From The Wall Street Journal


Lawmakers are trying to crunch 2,079 pages of health-insurance overhaul proposals into a sweeping new law. As they do, some key decisions could impact your wallet and your coverage.




The three major bills now being debated have broadly similar outlines that probably won't change. They would expand the number of Americans with health insurance by requiring nearly everyone to have coverage and helping lower-income people purchase plans. All three would force insurers to sell to people even if they have health problems. And they would grandfather existing insurance so people can keep their current plans.

Eye on Health

Some key areas where consumers might see the impact of different overhaul proposals:

* Taxes: Some options would tax upper-income people or the richest health plans.
* Premiums: Proposals vary on how much insurers can raise rates based on age.
* Exemptions: Bills have different rules about who's required to have insurance.
* Medicare: A big difference is how the bills handle the drug-benefit 'doughnut hole.





But the bills also have important differences that can affect us as health-care consumers.
House leaders are trying to pull together a bill for a vote. In the Senate, the health committee passed a bill in July, and the Finance Committee is still working to finish its own. The two are then supposed to be merged into a final version. A bill that gets through the Senate is likely to be seen as the bellwether, at least on the most politically contentious provisions.

SmartBargains.com

Here are five important consumer issues that will have to be resolved:

Taxes. Someone would have to pay new taxes if a bill passes, and the question is who. The House bill's levies are squarely aimed at wealthier Americans, with a surtax on married couples making more than $350,000 and individuals above $280,000. But House leaders have already signaled they're considering changes, including potentially bumping up those income levels.
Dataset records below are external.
/-- A held stroke has touched a line of an umpire outside its reservations (R224). -/
def Stroke.strays (st : Stroke) (set : Option (List Nat)) : Bool :=
  st.held && !(st.lines.all (fun l => (set.getD []).contains (umpireOf l)))

/-- Marks of an issue: the time for the next stall and the yield bit (R57, R143). -/
def Crew.issued (c : Crew) (k : Ctl) (clk : Nat) : Crew :=
  { c with lastIssue := some clk, yielded := k.yield, yieldOut := false, ready := none, stalled := none, flagWait := none }

/-- The TLB walks that follow an access (R255). -/
def State.fills (s : State) (rid ctx : Nat) (vas : List Nat) : State :=
  { s with agenda := vas.map (fun va => Task.event (.walk (ridBay rid) ctx (BitVec.ofNat 64 va)) .tlbWalk) ++ s.agenda }

/-- A stack entry spills to the crew's trap frame (R152); where that cannot be written, the crew stands in a context fault (R80). -/
def State.spillEntry (s : State) (rid : Nat) (c : Crew) (e : Entry) (n : Nat) : State :=
  let ctx := c.ctx s
  let va := (s.frameVa rid c + 0xA00 + 16 * n) % 2 ^ 64
  let s := s.makeWritable ctx va
  match s.frameSlot ctx va with
  | .ok pa => s.write pa (stackEntry e)
  | .none => (s.ctxFault ctx 1).setCrew rid (fun c => { c with wait := .ctxFault })
  | .bad cause => (s.ctxFault ctx cause).setCrew rid (fun c => { c with wait := .ctxFault })

/-- Record an ordinary instruction that joined stroke st of a crew: results, flags, effects, closing. -/
def State.record (s : State) (rid : Nat) (k : Ctl) (blocks : List Nat) (st : Stroke) (o : Out) : State :=
  let ctx := o.crew.ctx s
  let o := { o with regns := o.regns.filter (fun r => !s.regns.contains r) }
  let st := st.join blocks o
  let clk := s.clock
  let c := { o.crew with strokes := (o.crew.strokes.filter (fun t => t.closed.isSome)) ++ [st] }
  let c := (o.more.map (fun p => { p with serial := st.serial })).foldl Crew.issueResult c
  let c := c.issueResult ⟨st.serial, o.cells, [], o.lat.map (clk + ·), k.set, o.row, o.fu⟩
  let c := c.issued k clk
  let c := { c with skip := o.skips, yielded := k.yield || o.yields, yieldOut := o.yields }
  let c := if st.full k o then c.close clk else c
  let s := { s with regns := s.regns ++ o.regns, serial := s.serial + 1, fresh := s.fresh + 1 }
  let s := if o.fp64 then s.setSide (ridBay rid) (ridSide rid) (fun x => { x with fp64 := clk + 4 }) else s
  let s := (s.setCrew rid (fun _ => c)).fills rid ctx o.misses
  let s := match o.spill with | some (e, n) => s.spillEntry rid c e n | none => s
  if st.strays c.heldSet then
    (s.squashFrom rid (c.strokes.length - 1)).setCrew rid (fun c =>
      { c with heldSet := some (addLines (c.heldSet.getD []) st.umpires), wait := .held })
  else s

/-- A register operand or vP at or above the allotment (R58, R66 step 9): the register. -/
def rangeFault (allot : Nat) (k : Ctl) (e : Enc) : Option Nat :=
  (operands e ++ predReg k.pred).findSome? (fun p =>
    if allot < p.1.toNat + p.2 then some (max p.1.toNat allot) else none)

/-- What an ordinary instruction does at the crew, or what it meets. -/
abbrev Body := State → Nat → Crew → Except Stop Out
The Senate Finance Committee bill includes taxes on some health-related companies. It also would add a tax on employer plans with premiums worth more than $8,000 a year for an individual or $21,000 for a family. The tax on health plans, levied on insurers, is set at 40% of the amount above the thresholds. The cutoffs are higher for retirees over 55, some high-cost states, and certain high-risk professions, such as firefighters.

Currently, the tax on health plans would affect only around 8% of taxpayers, according to a Senate Finance staffer. Tax experts say employers are likely to either pass along the tax to workers or trim benefit packages to keep their tab under the threshold.

The Senate Finance bill would also pinch flexible-spending accounts, which let people use tax-free dollars to pay medical expenses, capping them at $2,500. That's well above the amount typically put in the accounts now, a Senate Finance staffer says. There is currently no legal cap on the amount that people can put in their flex-spend accounts. However, many employers limit the sums.

Setting a cap could hit people like Jon Steinberg, 52, of Birmingham, Mich., who recently used up the $3,360 in the account he shares with his wife. Next year, they plan to put around $1,000 more in the flex-spend account, in part to pay for prescription drugs they take regularly. Capping the contributions "could take a big chunk out of your pocket," says Mr. Steinberg, an insurance agent.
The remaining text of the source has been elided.